Thursday, February 24, 2000
CPS: Non-readers must go to summer school
BY DANA DiFILIPPO
The Cincinnati Enquirer
Cincinnati Public Schools second- and third-graders who can't read to grade level will be required to go to summer school or be forced to go to court under a plan district officials unveiled Wednesday.
The plan is part of the district's new Third Grade Reading Guarantee, intended to boost literacy and proficiency test scores and help the district meet the state's planned Fourth-Grade Guaran tee. That guarantee will forbid schools, starting in 2001, from promoting fourth-graders who cannot pass the state's reading proficiency test.
Students who don't show up for summer school would be considered truants, just as they would during the regular year. Parents and students could be cited to court.
Reading is the gateway to academic achievement in every subject area, so it's crucial that students are reading at grade level by the time they leave primary grades, Associate Superintendent Kathleen Ware said. Summer school and special in-school literacy intervention programs will
provide the extra time and instruction that some students need.
In March, all CPS students in second and third grades will be tested for reading proficiency. Students not reading to grade level must attend summer remediation classes June 12 through July 14. Transportation will be provided for students who live more than a mile from their neighborhood school.
At the end of the five-week summer session, third-graders will be retested. Those who don't meet minimum scores on off-grade proficiency tests will be held back and spend all day in intensive literacy classes.
They'll be re-tested each October and March and will advance to fourth grade only after they pass the test and meet other promotion requirements.
The 45,600-student district al ready has Three-Plus and Eight-Plus programs in which struggling students in third and eighth grades are held back a year to study subjects they failed. Most schools also offer extra reading time and tutors to students struggling with reading.

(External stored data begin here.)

-- ==== Sys2Proof/Config.lean ====
section
/-! DEFINITION. What an implementation of the block fixes: the open parameters of 92_eei_decisions.md ("Open parameters in one
place") and the check of a choice of them. Their default values stand in Machine/Parameters.lean, so that a later correction
of a table costs one line (10_state.md R27). There is no free value in this model: "A model needs no oracle and no draw of a
free value anywhere" (70_reset_and_hazards.md R151). -/

namespace Sys2Proof

/-- The open parameters: fixed for one block, never changed by a step (10_state.md R33). -/
structure Params where
  /-- `MAX_ITER`: the cap on the iterations of one SELECT; `none` is the spec's `none`, no cap (00_scope.md R5). -/
  maxIter : Option Nat
  /-- `RES_TABLE`, the resident species table, index = depth − 1 (10_state.md R27). -/
  resTable : List Byte
  /-- `WAN_TABLE`, the wandering species table (10_state.md R28). -/
  wanTable : List Byte
  deriving DecidableEq, Repr

/-- A legal choice: 26 slots in each table and, where there is a cap, a positive one (00_scope.md R5, 41_selector.md R103). -/
abbrev Params.wf (p : Params) : Prop :=
  p.resTable.length = 26 ∧ p.wanTable.length = 26 ∧ p.maxIter ≠ some 0

end Sys2Proof
end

Still, two thirds of CPS students who took the Ohio Fourth Grade Proficiency Test last March flunked the reading portion.
Some worry the proposal will simply create a new class of students who are overage for their grade, and overage students are more likely to drop out.
While annual dropout rates in CPS are falling, nearly two thirds of CPS ninth-graders who started in CPS in 1994-95 did not graduate from district schools last year. They either dropped out, transferred to other districts or were placed in alternative programs.